Manche Berichte sagen, dass nur eine komplette Formatierung den Virus ausmerzt. Es geht auch anders. Allerdings muss man höllisch achtgeben.

Schaden bei mir. Etwa 200 .exe und .scr Dateien zerstört(etwa 1500 wurden gesäubert) ca. 50 Archive zerstrört(Tipp, den Virus nicht aus dem Archiv entfernen sondern erst alle brauchbaren Daten aus dem Archiv entpacken. Danach Archiv löschen)

Infiziert hab ich mich, weil ich vergessen hab die FW nach einer XP Neuinstall einzuschalten. Ich war ca. 1 std ohne FW im Inet.


----------



## FatalMistake (20. Februar 2009)

OMG...
nur nach 1 h?? auf welchen Seiten warst du denn da bitte? ne bin jz kein Virus der über deine besuchten Websites Auskunft haben will... aber im ernst. auf welchen seiten fängt man sich sowas ein?

Das wegen der Mails:
Ich habe ja vor ein paar Tagen bei DELL einen Laptop bestellt. Vorgestern kommt ne Mail: 2Dell Zahlungserringerung". also ein Hinweis darauf, dass ich das Geld noch nicht eingezahlt habe, obwohl das schon lange geschehen ist.
Die Mail sah nicht unbedingt aus, als käme sie von Dell. Hab auf die mail geantworten, mit den Sachen die sie haben wollten. Da waren aber keinerlei PINs TANs oÄ. dabei.

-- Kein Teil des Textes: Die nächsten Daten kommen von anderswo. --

-- ==== Sys2Proof/Proofs/CacheMoves.lean ====
section
/-! SUPPORT. What each kind of move keeps of the laws of the cache (R2, R63, R119 to R132). -/

namespace Sys2Proof.Machine

/-! ## Contexts of a pair, and their slot -/

/-- A live context that captured is entitled to its key. -/
theorem ledger_entitled {s : State} (hk : s.custody) (hl : s.ledger) {c : Context} (hc : c ∈ s.contexts) (hlive : c.live = true)
    {cap : Capture} (hcap : c.capture = some cap) :
    s.contain.device = .service ∧ cap.generation ≠ 0 ∧ s.slots[cap.slot].isLoaded = true ∧
      s.slots[cap.slot].generation = cap.generation := by
  have hp := (hl.captures c hc).1 (by rw [hcap]; rfl)
  obtain ⟨h1, cap', h2, h3, h4, h5⟩ := hk c hc hp hlive
  rw [hcap] at h2
  cases h2
  exact ⟨h1, h3, h4, h5⟩

/-- The slot of a pair that some context waits for is LOADED at the generation. -/
theorem waitsFor_loaded {s : State} (hk : s.custody) (hl : s.ledger) {l : List CtxNo} {k : SlotNo} {g : Generation}
    (h : s.waitsFor l k g) (hne : l ≠ []) : s.slots[k].isLoaded = true ∧ s.slots[k].generation = g := by
  obtain ⟨n, hn⟩ := List.exists_mem_of_ne_nil _ hne
  obtain ⟨c, h1, h2, h3⟩ := h.2 n hn
  obtain ⟨cap, h4, rfl, rfl⟩ := hasPair_iff.1 h3
  exact (ledger_entitled hk hl (ctx?_mem h1) (live_of_waitKey h2) h4).2.2

/-- A pinned pair has a live context. -/
theorem exists_of_pinners {s : State} {k : SlotNo} {g : Generation} (h : s.pinners k g ≠ 0) :
    ∃ c ∈ s.contexts, c.live = true ∧ ∃ cap, c.capture = some cap ∧ cap.slot = k ∧ cap.generation = g := by
  obtain ⟨c, hc, hp⟩ := List.countP_pos_iff.1 (Nat.pos_of_ne_zero h)
  rw [Bool.and_eq_true] at hp
  exact ⟨c, hc, live_of_streaming hp.1, hasPair_iff.1 hp.2⟩

/-- An entry whose pair has no live context is not pinned. -/
theorem pins_zero {s : State} (hl : s.ledger) {i : Fin 4} {w : Way} {e : Entry} (he : s.way i w = some e)
    (h : ∀ c ∈ s.contexts, c.live = true → ∀ cap, c.capture = some cap → cap.slot ≠ e.slot) : e.pins = 0 := by
  by_contra hp
  have h1 : e.pins = s.pinners e.slot e.generation := (hl.counted.1 i w e he).1
  rw [h1] at hp
  obtain ⟨c, hc, hlive, cap, hcap, hs, -⟩ := exists_of_pinners hp
  exact h c hc hlive cap hcap hs

/-- Outside SERVICE no context that captured is live. -/
theorem captured_dead {s : State} (hk : s.custody) (hl : s.ledger) (hd : s.contain.device ≠ .service) {c : Context}
    (hc : c ∈ s.contexts) {cap : Capture} (hcap : c.capture = some cap) : c.live = false :=
  custody_outside_service hk hd hc ((hl.captures c hc).1 (by rw [hcap]; rfl))

/-! ## Entries kept and gone -/

/-- What an entry is after the entries that meet a condition are discarded. -/
def Entry.discarded (p : Entry → Bool) (e : Entry) : Option Entry := if p e then none else some e

theorem entry_discard (p : Entry → Bool) (c : CacheSet) (w : Way) :
    (c.discard p).entry w = (c.entry w).bind (Entry.discarded p) := by
  have h : ∀ o : Option Entry, (o.filter fun e => !p e) = o.bind (Entry.discarded p) := fun o => by
    cases o with
    | none => rfl
    | some e => cases hp : p e <;> simp [Entry.discarded, hp]
  cases w <;> exact h _

theorem discarded_some {p : Entry → Bool} {e d : Entry} (h : Entry.discarded p e = some d) : d = e ∧ p e = false := by
  unfold Entry.discarded at h
  split at h
  · cases h
  · next hp => exact ⟨(Option.some.inj h).symm, by simpa using hp⟩

/-- Entries discarded while they have no pins keep the ledger. -/
theorem ledger_discard {p : Entry → Bool} {s t : State} (h : s.ledger)
    (hk : t.cache = Vector.ofFn fun i => s.cache[i].discard p) (hc : t.contexts = s.contexts)
    (hx : t.expander = s.expander) (hp : ∀ i w e, s.way i w = some e → p e = true → e.pins = 0) : t.ledger := by
  refine ledger_entries (φ := Entry.discarded p) (fun e d hd => by rw [(discarded_some hd).1]; exact ⟨rfl, rfl⟩) h
    (fun i w => (way_ofFn hk i w).trans (entry_discard p _ w)) (fun i w e d he hd => ?_) (fun i w e he hd => ?_) hc hx
  · rw [(discarded_some hd).1]
    exact ⟨rfl, (h.counted.1 i w e he).2⟩
  · unfold Entry.discarded at hd
    split at hd
    · next hpe => exact hp i w e he hpe
    · cases hd

/-- What FLUSH-SCHEDULES makes of an entry (R129). -/
def Entry.flushed (e : Entry) : Option Entry := if e.pins = 0 then none else some { e with flush := true }

theorem way_flushed (s : State) : s.waysBound Entry.flushed s.flushed := fun i w => by
  rw [way_ofFn (t := s.flushed) rfl]
  cases w <;> rfl

theorem flushed_some {e d : Entry} (h : e.flushed = some d) : e.pins ≠ 0 ∧ d = { e with flush := true } := by
  unfold Entry.flushed at h
  split at h
  · cases h
  · next hp => exact ⟨hp, (Option.some.inj h).symm⟩

theorem ledger_flushed {s : State} (h : s.ledger) : s.flushed.ledger := by
  refine ledger_entries (φ := Entry.flushed) (fun e d hd => by rw [(flushed_some hd).2]; exact ⟨rfl, rfl⟩) h (way_flushed s)
    (fun i w e d he hd => ?_) (fun i w e he hd => ?_) rfl rfl
  · obtain ⟨hp, rfl⟩ := flushed_some hd
    exact ⟨rfl, fun _ => hp⟩
  · unfold Entry.flushed at hd
    split at hd
    · assumption
    · cases hd

/-- With no context, the ledger holds where entries stand unpinned in their places and nothing is queued or attached. -/
theorem ledger_empty {s : State} (hc : s.contexts = []) (hp : s.entriesPlaced)
    (he : ∀ i w e, s.way i w = some e → e.pins = 0 ∧ e.flush = false) (hq : s.expander.queue = [])
    (hx : ∀ x, s.expander.current = some x →
      x.set = setOf x.slot x.generation ∧ s.way x.set x.way = none ∧ x.attached = [] ∧
      (x.void = false → s.entryOf x.slot x.generation = none)) : s.ledger := by
  refine ⟨by simp [State.captureLaw, hc], hp, ⟨fun i w e h => ?_, by simp [hc]⟩, by simp [State.queueLaw, hq], fun x h => ?_,
    by simp [State.waitersAttached, hc]⟩
  · obtain ⟨h1, h2⟩ := he i w e h
    simp [hc, h1, h2]
  · obtain ⟨h1, h2, h3, h4⟩ := hx x h
    exact ⟨h1, h2, fun _ => h3, fun hv => ⟨h4 hv, by simp [hq], by simp [h3, State.waitsFor]⟩⟩

/-- What SEGMENT CLEAR makes of an entry (R130). -/
def Entry.afterClear (e : Entry) : Option Entry := if e.flush then none else some { e with pins := 0 }

theorem way_abandonAll (s : State) : s.waysBound Entry.afterClear s.abandonAll := fun i w => by
  rw [way_ofFn (t := s.abandonAll) rfl]
  have h : ∀ o : Option Entry, ((o.filter fun e => !e.flush).map fun e => { e with pins := 0 }) = o.bind Entry.afterClear :=
    fun o => by
      cases o with
      | none => rfl
      | some e => cases hf : e.flush <;> simp [Entry.afterClear, hf]
  cases w <;> exact h _

theorem afterClear_some {e d : Entry} (h : e.afterClear = some d) : e.flush = false ∧ d = { e with pins := 0 } := by
  unfold Entry.afterClear at h
  split at h
  · cases h
  · next hf => exact ⟨by simpa using hf, (Option.some.inj h).symm⟩

theorem ledger_abandonAll {s : State} (h : s.ledger) : s.abandonAll.ledger := by
  have hkeep : keepsPair Entry.afterClear := fun e d hd => by rw [(afterClear_some hd).2]; exact ⟨rfl, rfl⟩
  have hway := way_abandonAll s
  refine ledger_empty rfl (placed_bound hkeep h.placed hway) (fun i w d hd => ?_) rfl fun y hy => ?_
  · rw [hway i w] at hd
    obtain ⟨e, -, hd⟩ := Option.bind_eq_some_iff.1 hd
    obtain ⟨hf, rfl⟩ := afterClear_some hd
    exact ⟨rfl, hf⟩
  · obtain ⟨x, hx, rfl⟩ := Option.map_eq_some_iff.1 hy
    obtain ⟨h1, h2, -, h4⟩ := h.expanding x hx
    exact ⟨h1, way_none_bound hway h2, rfl, fun hv => entryOf_none_bound hkeep hway (h4 hv).1⟩

/-! ## The take (R124, R125) -/

/-- The cache with a way invalidated. -/
def State.invalidated (i : Fin 4) (w : Way) (s : State) : State := s.putSet i (s.cache[i].put w none)

/-- The expansion a request starts (R125). -/
def Request.expansion (w : Way) (keys : KeyPair) (r : Request) : Expansion :=
  { slot := r.slot, generation := r.generation, set := setOf r.slot r.generation, way := w, attached := r.attached, void := false,
    keys := keys }

/-- The take does nothing, or starts the expansion of an eligible queued request whose slot is LOADED. -/
theorem takeEligible_cases (s : State) :
    s.takeEligible = s ∨ ∃ r w keys, s.expander.current = none ∧ r ∈ s.expander.queue ∧
      s.cache[setOf r.slot r.generation].victim = some w ∧ s.slots[r.slot].body = .loaded keys ∧
      s.takeEligible = { s.invalidated (setOf r.slot r.generation) w with
        expander := { queue := s.expander.queue.erase r, current := some (r.expansion w keys) } } := by
  unfold State.takeEligible
  cases hx : s.expander.current with
  | some x => exact .inl rfl
  | none =>
    cases hr : s.oldestEligible with
    | none => exact .inl rfl
    | some r =>
      unfold State.startExpansion
      dsimp only
      split
      · next w keys hw hb => exact .inr ⟨r, w, keys, rfl, List.mem_of_find?_eq_some hr, hw, hb, rfl⟩
      · exact .inl rfl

Ebenfalls bekomm ich Mails von irgendwo. Diese locken mit Viagrapillen (), extrem billiger Software, nachholen eines Dokotortitels () usw...
es wird immer auf irgendeine Seite verlinkt. also der Link steht da. ich lösch die Mails immer Sofort.
Wie kann ich diesen Mailfluss stoppen? Kann ich da irgendwie eintragen dass ich sowas nicht mehr empfangen will? nutze Thunderbird.

Als Firewall hab ich derzeit Outpost Firewall Pro 2009. Is ne Testversion, hat aber enormen Umfang. Blockt mir sogar cod4 multiplayer... ehrlich!

Bin ich extrem infiziert mit irgendwelchen Sheic? mit dem Outpost kann ich nur auf Spyware scannen. is das zu wenig? Hol mir e bald Kaspersky Internet Security 2009.


----------



## AchtBit (21. Februar 2009)

Ich hab den aus versehen bekommen, Ich hab mein XP sp1 neu installiert und vergessen mein Kabekmodem abzuklemmen. Das ist nämlich dummerweise immer online wenn die NIC nicht deaktiviert ist. Ich hab grad den sp2 raufgeleiert, dann fiel mir der HD Dauerbetrieb auf. Bis ich gecheckt hab wie irre schnell der sich ausbreitet, wars zu spät um lokal noch was zu reparieren. Keine AV Soft, weder online noch offline, funzt mehr. Der Versuch ihn aus den Speicher zu werfen, führte zum sofortigen Systemfreeze. 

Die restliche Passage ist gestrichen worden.